Memory is an important consideration in teaching and learning. I enjoyed reading this summary of the book Make It Stick by Brown, Roediger and McDaniel, which explores scientific evidence for deeper learning related to memory. It seems many of the generally used methods to study and remember concepts are ineffective. Often students will try to use rote memory techniques or highlighting text, which do not lead to long-term retention. Some of the concepts gleaned from the summary include:
- Deeper learning requires an effort to make it stick, so keep learning active
- Interleaving concepts is helpful, i.e. meshing concept A with B, then C with A and B with C
- Just when ideas are becoming understood switch topics to keep things varied
- Frequently return to previous topics
- Use reflective learning
- Explain how learning works and model its process for learners
- Help learners practice figuring out what they don’t know
In my own teaching practice, I would like to include all of the above. Of high importance would be modelling the learning process, as nurses are expected to be responsible for their own learning. It is impossible to know everything in healthcare, so when I myself don’t know the answer to a question I could walk them through the resources I use.

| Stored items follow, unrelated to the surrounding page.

-- ==== Sys2Proof/Machine/Sequencer.lean ====
section
/-! DEFINITION. The operations of the line sequencer (40_sequencer.md section 2): INIT, BANK_INIT, WRITE_ROWBUF, SEND_ROW,
DISPLAY_FULL. -/

namespace Sys2Proof.Machine

/-- The checks and tasks of INIT (40_sequencer.md R111). -/
def State.planInit (s : State) : Plan :=
  if s.drvReady then .raises .reinit
  else .runs [.emit [.config configLevels], .configured, .emit initTail, .ready]

/-- INIT (40_sequencer.md R111). -/
def execInit (s : State) : Host.Outcome State Fault Refusal := s.execute (encode .init) s.planInit

/-- The checks and tasks of BANK_INIT (40_sequencer.md R112). -/
def State.planBankInit (s : State) : Plan := s.ifReady (.runs [.emit bankInitSeq])

/-- BANK_INIT (40_sequencer.md R112). -/
def execBankInit (s : State) : Host.Outcome State Fault Refusal := s.execute (encode .bankInit) s.planBankInit

/-- The checks and tasks of WRITE_ROWBUF (40_sequencer.md R113). -/
def State.planWriteRowbuf (cell : Nat) (value : Byte) (s : State) : Plan :=
  s.ifReady (match cellOf? cell with
    | some i => .runs [.store i value]
    | none => .raises .operandRange)

/-- WRITE_ROWBUF (40_sequencer.md R113). -/
def execWriteRowbuf (cell : Nat) (value : Byte) (s : State) : Host.Outcome State Fault Refusal :=
  s.execute (encode (.writeRowbuf cell value)) (s.planWriteRowbuf cell value)

/-- The checks and tasks of SEND_ROW (40_sequencer.md R115). No other agent writes ROWBUF, so its bytes are those at the
start. -/
def State.planSendRow (row : Nat) (s : State) : Plan :=
  s.ifReady (match s.rowbufBytes? with
    | some px => .runs [.emit (sendRowSeq row px)]
    | none => .raises .rowbufUnwritten)

/-- SEND_ROW (40_sequencer.md R115). -/
def execSendRow (row : Nat) (s : State) : Host.Outcome State Fault Refusal :=
  s.execute (encode (.sendRow row)) (s.planSendRow row)

/-- The checks and tasks of DISPLAY_FULL (40_sequencer.md R118). -/
def State.planDisplayFull (s : State) : Plan := s.ifReady (.runs ((List.finRange Config.rows).map Task.showRow))

/-- DISPLAY_FULL (40_sequencer.md R118). -/
def execDisplayFull (s : State) : Host.Outcome State Fault Refusal := s.execute (encode .displayFull) s.planDisplayFull

end Sys2Proof.Machine
end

Another consideration for instructors is exploring how memory changes as people age. An article by the American Psychology Association says that the brain does change as people get older and so does memory. Noticeable memory decline often begins when people are in their 40s, as there are less neuron connections and blood flow to the brain. However, though people start to have trouble remembering what they ate for breakfast or specific episodes, other types of memory, such as words and concepts or procedures, remain intact. The article explains that research shows people can compensate for memory difficulties. In fact, memory training classes can measurably enhance memory retention throughout the lifespan.
As an instructor, it is important not to discount people as they age. It is also very helpful to explicitly explain how memory and learning works, as these skills can boost learning at any age. Older learners can also bring more knowledge and experience than younger counterparts.